Полунощники (Пейзаж и жанр) - Николай Лесков 12 стр.


А ему - вообрази, как только он увидал аргента и интригантуса, - опять постанов вопроса о компоте в голову лезет, и он мне шепчет на ухо: "Ты, пожалуйста, пей и не отказывайся, а то у меня этот интригантус теперь перед глазами вертится, и если я на тебя рассержусь, то я ему могу про компот рассказать, а он после, пожалуй, и меня самого запутает".

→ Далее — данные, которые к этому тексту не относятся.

-- ==== Sys2Proof/Laws/State.lean ====
section
/-! SUPPORT. One lemma per field per update of the state, and per observation (a register, a byte of memory, a key) that an
update leaves alone. All hold by unfolding; later proofs cite them through simp and never unfold an update. -/

namespace Sys2Proof.Machine

/-! ### goto -/

@[simp] theorem State.goto_v (s : State) (a : Word) : (s.goto a).v = s.v := rfl
@[simp] theorem State.goto_i (s : State) (a : Word) : (s.goto a).i = s.i := rfl
@[simp] theorem State.goto_pc (s : State) (a : Word) : (s.goto a).pc = a := rfl
@[simp] theorem State.goto_sp (s : State) (a : Word) : (s.goto a).sp = s.sp := rfl
@[simp] theorem State.goto_stack (s : State) (a : Word) : (s.goto a).stack = s.stack := rfl
@[simp] theorem State.goto_dt (s : State) (a : Word) : (s.goto a).dt = s.dt := rfl
@[simp] theorem State.goto_st (s : State) (a : Word) : (s.goto a).st = s.st := rfl
@[simp] theorem State.goto_mem (s : State) (a : Word) : (s.goto a).mem = s.mem := rfl
@[simp] theorem State.goto_fb (s : State) (a : Word) : (s.goto a).fb = s.fb := rfl
@[simp] theorem State.goto_dirty (s : State) (a : Word) : (s.goto a).dirty = s.dirty := rfl
@[simp] theorem State.goto_keys (s : State) (a : Word) : (s.goto a).keys = s.keys := rfl
@[simp] theorem State.goto_wait (s : State) (a : Word) : (s.goto a).wait = s.wait := rfl
@[simp] theorem State.goto_fault (s : State) (a : Word) : (s.goto a).fault = s.fault := rfl
@[simp] theorem State.goto_halted (s : State) (a : Word) : (s.goto a).halted = s.halted := rfl
@[simp] theorem State.goto_cfg (s : State) (a : Word) : (s.goto a).cfg = s.cfg := rfl
@[simp] theorem State.goto_draws (s : State) (a : Word) : (s.goto a).draws = s.draws := rfl
@[simp] theorem State.goto_loadOpen (s : State) (a : Word) : (s.goto a).loadOpen = s.loadOpen := rfl
@[simp] theorem State.goto_pending (s : State) (a : Word) : (s.goto a).pending = s.pending := rfl
@[simp] theorem State.goto_reg (s : State) (a : Word) (y : Nibble) : (s.goto a).reg y = s.reg y := rfl
@[simp] theorem State.goto_memRead (s : State) (a : Word) (n : Nat) : (s.goto a).memRead n = s.memRead n := rfl
@[simp] theorem State.goto_keyDown (s : State) (a : Word) (j : Nibble) : (s.goto a).keyDown j = s.keyDown j := rfl

/-! ### advance -/

@[simp] theorem State.advance_v (s : State) : (s.advance).v = s.v := rfl
@[simp] theorem State.advance_i (s : State) : (s.advance).i = s.i := rfl
@[simp] theorem State.advance_pc (s : State) : (s.advance).pc = s.pc + 2 := rfl
@[simp] theorem State.advance_sp (s : State) : (s.advance).sp = s.sp := rfl
@[simp] theorem State.advance_stack (s : State) : (s.advance).stack = s.stack := rfl
@[simp] theorem State.advance_dt (s : State) : (s.advance).dt = s.dt := rfl
@[simp] theorem State.advance_st (s : State) : (s.advance).st = s.st := rfl
@[simp] theorem State.advance_mem (s : State) : (s.advance).mem = s.mem := rfl
@[simp] theorem State.advance_fb (s : State) : (s.advance).fb = s.fb := rfl
@[simp] theorem State.advance_dirty (s : State) : (s.advance).dirty = s.dirty := rfl
@[simp] theorem State.advance_keys (s : State) : (s.advance).keys = s.keys := rfl
@[simp] theorem State.advance_wait (s : State) : (s.advance).wait = s.wait := rfl
@[simp] theorem State.advance_fault (s : State) : (s.advance).fault = s.fault := rfl
@[simp] theorem State.advance_halted (s : State) : (s.advance).halted = s.halted := rfl
@[simp] theorem State.advance_cfg (s : State) : (s.advance).cfg = s.cfg := rfl
@[simp] theorem State.advance_draws (s : State) : (s.advance).draws = s.draws := rfl
@[simp] theorem State.advance_loadOpen (s : State) : (s.advance).loadOpen = s.loadOpen := rfl
@[simp] theorem State.advance_pending (s : State) : (s.advance).pending = s.pending := rfl
@[simp] theorem State.advance_reg (s : State) (y : Nibble) : (s.advance).reg y = s.reg y := rfl
@[simp] theorem State.advance_memRead (s : State) (n : Nat) : (s.advance).memRead n = s.memRead n := rfl
@[simp] theorem State.advance_keyDown (s : State) (j : Nibble) : (s.advance).keyDown j = s.keyDown j := rfl

/-! ### latch -/

@[simp] theorem State.latch_v (s : State) (k : FaultKind) : (s.latch k).v = s.v := rfl
@[simp] theorem State.latch_i (s : State) (k : FaultKind) : (s.latch k).i = s.i := rfl
@[simp] theorem State.latch_pc (s : State) (k : FaultKind) : (s.latch k).pc = s.pc := rfl
@[simp] theorem State.latch_sp (s : State) (k : FaultKind) : (s.latch k).sp = s.sp := rfl
@[simp] theorem State.latch_stack (s : State) (k : FaultKind) : (s.latch k).stack = s.stack := rfl
@[simp] theorem State.latch_dt (s : State) (k : FaultKind) : (s.latch k).dt = s.dt := rfl
@[simp] theorem State.latch_st (s : State) (k : FaultKind) : (s.latch k).st = s.st := rfl
@[simp] theorem State.latch_mem (s : State) (k : FaultKind) : (s.latch k).mem = s.mem := rfl
@[simp] theorem State.latch_fb (s : State) (k : FaultKind) : (s.latch k).fb = s.fb := rfl
@[simp] theorem State.latch_dirty (s : State) (k : FaultKind) : (s.latch k).dirty = s.dirty := rfl
@[simp] theorem State.latch_keys (s : State) (k : FaultKind) : (s.latch k).keys = s.keys := rfl
@[simp] theorem State.latch_wait (s : State) (k : FaultKind) : (s.latch k).wait = s.wait := rfl
@[simp] theorem State.latch_fault (s : State) (k : FaultKind) : (s.latch k).fault = some k := rfl
@[simp] theorem State.latch_halted (s : State) (k : FaultKind) : (s.latch k).halted = true := rfl
@[simp] theorem State.latch_cfg (s : State) (k : FaultKind) : (s.latch k).cfg = s.cfg := rfl
@[simp] theorem State.latch_draws (s : State) (k : FaultKind) : (s.latch k).draws = s.draws := rfl
@[simp] theorem State.latch_loadOpen (s : State) (k : FaultKind) : (s.latch k).loadOpen = s.loadOpen := rfl
@[simp] theorem State.latch_pending (s : State) (k : FaultKind) : (s.latch k).pending = s.pending := rfl
@[simp] theorem State.latch_reg (s : State) (k : FaultKind) (y : Nibble) : (s.latch k).reg y = s.reg y := rfl
@[simp] theorem State.latch_memRead (s : State) (k : FaultKind) (n : Nat) : (s.latch k).memRead n = s.memRead n := rfl
@[simp] theorem State.latch_keyDown (s : State) (k : FaultKind) (j : Nibble) : (s.latch k).keyDown j = s.keyDown j := rfl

Я ни жива ни мертва. Думаю: пьяный все сказать может, - но пью поневоле и не знаю, чем дело кончится. А компания у них* ужаснейшая: голанец этот как арбуз комышенский, а аргент и интригантус сами небольшие, но с страшными усами, а Николаю Ивановичу и всех еще мало, и он набирает еще в компанию кого попадя и мне рекомендует: "Этот актер - я его, говорит, люблю: он в том состарился, что при столах всех смешит". И целует его: "Пей, мамочка! - Этот сочинитель: он мне к именинам нежную эпитафию напишет. Этот - художник: он мне план садовой керамиды Крутильде на дачу сделает, а этот в опере генерал - бас, лучше Петрова петь может..." А потом на минуту мужчин бросит и к траурным кукоткам по-французски... да все плохо у него выходит, все вставляет: "коман-дир" да "коман-дир", а те ему - "трешепете" да "тре-журавле", и веерами его хлопают, а он тыр-тыр-тыр, и пермете муа сортир, и заикнется, и спятится. И опять скорей по-русски чего-нибудь требует: все ему подавайте, что нужно и что никому ненужно, а французинки только - "пасе" да "перепасе", не столько едят, сколько ковыряют, а фицианты все еще тащат и расковыренное назад уносят, а за буфетом втройне счет приписывают, а он знай командует: "Клюко, корнишон, брадолес, цыгар таких да цыгар этаких!" И все "пасе" да "перепасе" и от еды отпали, а только пьют, чокаются и заспорили про театральных.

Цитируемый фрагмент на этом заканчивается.